*Requirement*: In the entries below, which lines run from the one containing "simp only [inFlight_eq_true]" to the one containing "rw [if_neg h2]"? Copy exactly those lines, ends included, and no others.

*Records from a data source*:
▼▼▼

-- ==== Sys2Proof/Laws/Ops.lean ====
section
/-! SUPPORT. What each shared operation can do, said once: the sequencing and phase guards, TX.SEND, a handler's run,
MUX.DISPATCH, TX.DRAIN and RX.STEP. Later proofs cite these instead of unfolding the operations. -/

namespace Sys2Proof.Machine

/-! ## Sequencing and guards -/

@[simp] theorem andThen_next_left (s : State) (k : State → Result) : andThen (.next s) k = k s := rfl

theorem andThen_eq_next {r : Result} {k : State → Result} {t : State} :
    andThen r k = .next t ↔ ∃ s, r = .next s ∧ k s = .next t := by
  cases r <;> simp [andThen]

theorem andThen_eq_fault {r : Result} {k : State → Result} {f : Fault} :
    andThen r k = .fault f ↔ r = .fault f ∨ ∃ s, r = .next s ∧ k s = .fault f := by
  cases r <;> simp [andThen]

theorem andThen_assoc (r : Result) (k l : State → Result) :
    andThen (andThen r k) l = andThen r fun s => andThen (k s) l := by
  cases r <;> rfl

theorem whenIdle_of_idle {s : State} (h : s.e.phase = .idle) (k : Result) : whenIdle s k = k := by
  simp [whenIdle, h]

theorem whenIdle_eq_next {s t : State} {k : Result} : whenIdle s k = .next t ↔ s.e.phase = .idle ∧ k = .next t := by
  unfold whenIdle; cases s.e.phase <;> simp

theorem whenIdle_eq_fault {s : State} {k : Result} {f : Fault} :
    whenIdle s k = .fault f ↔ s.e.phase = .idle ∧ k = .fault f := by
  unfold whenIdle; cases s.e.phase <;> simp

theorem whenIdleOrHandler_eq_next {s t : State} {k : Result} :
    whenIdleOrHandler s k = .next t ↔ (s.e.phase = .idle ∨ s.e.phase = .handler) ∧ k = .next t := by
  unfold whenIdleOrHandler; cases s.e.phase <;> simp

theorem whenPhase_of_phase {p : Phase} {s : State} (h : s.e.phase = p) (k : Result) : whenPhase p s k = k := if_pos h

theorem whenPhase_eq_next {p : Phase} {s t : State} {k : Result} :
    whenPhase p s k = .next t ↔ s.e.phase = p ∧ k = .next t := by
  unfold whenPhase; split <;> simp_all

@[simp] theorem inFlight_eq_true (e : Engine) : inFlight e = true ↔ e.txCur < e.txLen := by simp [inFlight]

@[simp] theorem chunkConsumed_eq_true (e : Engine) : chunkConsumed e = true ↔ e.rxChunkPos = e.rxChunkLen := by
  simp [chunkConsumed]

@[simp] theorem atFrameStart_eq_true (e : Engine) : atFrameStart e = true ↔ e.rxLen = 0 ∧ e.rxEsc = false := by
  simp [atFrameStart]

/-! ## The checksum (R123, R124) -/

theorem ck8Sum_append (a b : Bytes) : ck8Sum (a ++ b) = ck8Sum a + ck8Sum b := by
  induction a with
  | nil => simp [ck8Sum]
  | cons x r ih => simp [ck8Sum, ih, BitVec.add_assoc]

/-- Flipping a bit changes a byte. -/
theorem xor_bit_ne {j : Nat} (hj : j < 8) (b : Byte) : b ^^^ (1#8 <<< j) ≠ b := fun h => by
  have h1 : (1#8 <<< j) = 0#8 := by simpa [← BitVec.xor_assoc] using congrArg (b ^^^ ·) h
  interval_cases j <;> exact absurd h1 (by decide)

/-- The default checksum is single-bit-sensitive (R124 item 2). -/
theorem ck8Sum_singleBitSensitive : SingleBitSensitive ck8Sum := fun before after b j hj h => by
  simp only [ck8Sum_append, ck8Sum] at h
  exact xor_bit_ne hj b ((BitVec.add_left_inj _).1 ((BitVec.add_right_inj _).1 h))

/-! ## TX.SEND (R151) -/

/-- The four ways TX.SEND ends. -/
theorem txSend_cases (id : Byte) (payload : Bytes) (s : State) :
    (s.e.txCur < s.e.txLen ∧ txSend id payload s = rejectSend s .txBusy) ∨
    (s.e.txLen ≤ s.e.txCur ∧ s.cfg.txPayloadMax < payload.length ∧ txSend id payload s = rejectSend s .txLen) ∨
    (s.e.txLen ≤ s.e.txCur ∧ payload.length ≤ s.cfg.txPayloadMax ∧
      s.cfg.txBufCap < (encodedFrameOf s.cfg id payload).length ∧ txSend id payload s = rejectSend s .txCap) ∨
    (s.e.txLen ≤ s.e.txCur ∧ payload.length ≤ s.cfg.txPayloadMax ∧
      (encodedFrameOf s.cfg id payload).length ≤ s.cfg.txBufCap ∧
      txSend id payload s = (s.storeFrame (encodedFrameOf s.cfg id payload)).respond (.send .accepted)) := by
  unfold txSend
  simp only [inFlight_eq_true]
  by_cases h1 : s.e.txCur < s.e.txLen
  · exact .inl ⟨h1, if_pos h1⟩
  · rw [if_neg h1]
    by_cases h2 : s.cfg.txPayloadMax < payload.length
    · exact .inr (.inl ⟨by omega, h2, if_pos h2⟩)
    · rw [if_neg h2]
      by_cases h3 : s.cfg.txBufCap < (encodedFrameOf s.cfg id payload).length
      · exact .inr (.inr (.inl ⟨by omega, by omega, h3, if_pos h3⟩))
      · exact .inr (.inr (.inr ⟨by omega, by omega, by omega, if_neg h3⟩))

/-- An encoded frame has its two markers, its identifier and its checksum at least. -/
theorem four_le_length_encodedFrameOf (c : Config) (id : Byte) (payload : Bytes) :
    4 ≤ (encodedFrameOf c id payload).length := by
  have stuff_pos : ∀ d, 1 ≤ (stuff c d).length := fun d => by
    unfold stuff; split
    · simp
    · split <;> simp
  have h1 := stuff_pos id
  have h2 := stuff_pos (ck8 c (id :: payload))
  simp only [encodedFrameOf, decodedFrameOf, slipEnc, marker, List.length_append, List.cons_append, List.flatMap_cons,
    List.flatMap_append, List.length_cons, List.flatMap_nil, if_true, List.length_nil]
  omega

/-! ## A handler's run (R135) -/

/-- What a run of TX.SEND requests may change: the transmit registers and buffer, the response, and class (f) events. -/
structure OnlySends (s t : State) (sends : List Event) : Prop where
  state  : t = { s with e := { s.e with txBuf := t.e.txBuf, txLen := t.e.txLen, txCur := t.e.txCur },
                        response := t.response, events := s.events ++ sends }
  events : ∀ ev ∈ sends, ev ∈ [Event.txBusy, .txLen, .txCap]

theorem OnlySends.refl (s : State) : OnlySends s s [] := ⟨by simp, by simp⟩

theorem OnlySends.trans {s t u : State} {a b : List Event} (h : OnlySends s t a) (h' : OnlySends t u b) :
    OnlySends s u (a ++ b) := by
  refine ⟨?_, fun ev hev => ?_⟩
  · have h1 := h.state
    have h2 := h'.state
    rw [h1] at h2
    simpa using h2
  · rcases List.mem_append.1 hev with hev | hev
    · exact h.events ev hev
    · exact h'.events ev hev

theorem txSend_onlySends (id : Byte) (payload : Bytes) (s : State) : ∃ sends, OnlySends s (txSend id payload s) sends := by
  rcases txSend_cases id payload s with ⟨_, h⟩ | ⟨_, _, h⟩ | ⟨_, _, _, h⟩ | ⟨_, _, _, h⟩ <;> rw [h]
  · exact ⟨[.txBusy], rfl, by simp⟩
  · exact ⟨[.txLen], rfl, by simp⟩
  · exact ⟨[.txCap], rfl, by simp⟩
  · exact ⟨[], by simp [State.storeFrame, State.respond], by simp⟩

theorem runBehaviour_onlySends {b : Behaviour} {s t : State} (h : runBehaviour b s = .next t) :
    ∃ sends, OnlySends s t sends := by
  induction b generalizing s with
  | done => obtain rfl := Host.Outcome.next.inj h; exact ⟨[], .refl s⟩
  | send id payload acc rej iha ihr =>
    obtain ⟨a, ha⟩ := txSend_onlySends id payload s
    simp only [runBehaviour] at h
    split at h
    · obtain ⟨c, hc⟩ := iha h; exact ⟨a ++ c, ha.trans hc⟩
    · obtain ⟨c, hc⟩ := ihr h; exact ⟨a ++ c, ha.trans hc⟩
  | barred r => cases h
  | hang => cases h

/-- A behaviour that returns reaches a next state. -/
theorem runBehaviour_returns {b : Behaviour} (h : b.returns = true) (s : State) : ∃ t, runBehaviour b s = .next t := by
  induction b generalizing s with
  | done => exact ⟨s, rfl⟩
  | send id payload acc rej iha ihr =>
    simp only [Behaviour.returns, Bool.and_eq_true] at h
    simp only [runBehaviour]
    split
    · exact iha h.1 _
    · exact ihr h.2 _
  | barred r => simp [Behaviour.returns] at h
  | hang => simp [Behaviour.returns] at h

theorem runBehaviour_fault {b : Behaviour} {s : State} {f : Fault} (h : runBehaviour b s = .fault f) :
    f = .handlerNeverReturns := by
  induction b generalizing s with
  | done => cases h
  | send id payload acc rej iha ihr =>
    simp only [runBehaviour] at h
    split at h
    · exact iha h
    · exact ihr h
  | barred r => cases h
  | hang => cases h; rfl

/-- The answered sends of a handler lead where the run goes on (`43_multiplexer.md` R135). -/
theorem HandlerReaches.runBehaviour_eq {b rest : Behaviour} {s t : State} (h : HandlerReaches b s rest t) :
    runBehaviour b s = runBehaviour rest t := by
  induction h with
  | here => rfl
  | accepted id payload a r rest s u t h1 h2 _ ih =>
    obtain rfl := Host.Outcome.next.inj (whenIdleOrHandler_eq_next.1 h1).2
    simp only [runBehaviour]
    rw [if_pos h2, ih]
  | rejected id payload a r rest s u t h1 h2 _ ih =>
    obtain rfl := Host.Outcome.next.inj (whenIdleOrHandler_eq_next.1 h1).2
    simp only [runBehaviour]
    rw [if_neg (by simp [h2]), ih]

/-- TX.SEND keeps the phase and answers ACCEPTED or REJECTED (`44_transmit.md` R151). -/
theorem txSend_phase_response (id : Byte) (payload : Bytes) (s : State) :
    (txSend id payload s).e.phase = s.e.phase ∧
    ((txSend id payload s).response = .send .accepted ∨ (txSend id payload s).response = .send .rejected) := by
  rcases txSend_cases id payload s with ⟨-, h⟩ | ⟨-, -, h⟩ | ⟨-, -, -, h⟩ | ⟨-, -, -, h⟩ <;> rw [h] <;> simp [rejectSend]

/-- A run that answers a next state comes to the handler's return. -/
theorem handlerReaches_of_runBehaviour {b : Behaviour} {s t : State} (hp : s.e.phase = .handler)
    (h : runBehaviour b s = .next t) : HandlerReaches b s .done t := by
  induction b generalizing s with
  | done => obtain rfl := Host.Outcome.next.inj h; exact .here ..
  | send id payload a r iha ihr =>
    obtain ⟨h1, h2⟩ := txSend_phase_response id payload s
    have hx : exec (.txSend id payload) s = .next (txSend id payload s) := whenIdleOrHandler_eq_next.2 ⟨.inr hp, rfl⟩
    simp only [runBehaviour] at h
    split at h
    next ha => exact .accepted _ _ _ _ _ _ _ _ hx ha (iha (h1.trans hp) h)
    next ha => exact .rejected _ _ _ _ _ _ _ _ hx (h2.resolve_left ha) (ihr (h1.trans hp) h)
  | barred r => cases h
  | hang => cases h

/-- A handler's run: entry, sends, return. -/
theorem handlerInvoke_next {h : Handler} {payload : Bytes} {s t : State} (ht : handlerInvoke h payload s = .next t) :
    ∃ sends, t = { s with
        e := { s.e with txBuf := t.e.txBuf, txLen := t.e.txLen, txCur := t.e.txCur, phase := .dispatch }
        world := { s.world with behaviours := s.world.behaviours.tail }
        response := t.response, events := s.events ++ .call h payload :: sends } ∧
      ∀ ev ∈ sends, ev ∈ [Event.txBusy, .txLen, .txCap] := by
  obtain ⟨u, hu, hk⟩ := andThen_eq_next.1 ht
  obtain rfl := Host.Outcome.next.inj hk
  obtain ⟨sends, hs⟩ := runBehaviour_onlySends hu
  refine ⟨sends, ?_, hs.events⟩
  have := hs.state
  rw [this]
  simp [State.returnFromHandler, State.withPhase, State.enterHandler]

/-! ## MUX.DISPATCH (R133) -/

/-- A frame of identifier, payload and checksum, split by index (R66). -/
theorem frameFields_eq (id : Byte) (payload : Bytes) (checksum : Byte) :
    frameFields (id :: (payload ++ [checksum])) = some (id, payload, checksum) := by
  simp [frameFields]

theorem frameFields_eq_some {f : Bytes} {id : Byte} {payload : Bytes} {checksum : Byte}
    (h : frameFields f = some (id, payload, checksum)) : f = id :: (payload ++ [checksum]) := by
  cases f with
  | nil => cases h
  | cons a rest =>
    simp only [frameFields] at h
    split at h
    · cases h
    next c hc =>
      cases h
      obtain ⟨ys, rfl⟩ := List.getLast?_eq_some_iff.1 hc
      simp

▲▲▲

*Expected output*:
  simp only [inFlight_eq_true]
  by_cases h1 : s.e.txCur < s.e.txLen
  · exact .inl ⟨h1, if_pos h1⟩
  · rw [if_neg h1]
    by_cases h2 : s.cfg.txPayloadMax < payload.length
    · exact .inr (.inl ⟨by omega, h2, if_pos h2⟩)
    · rw [if_neg h2]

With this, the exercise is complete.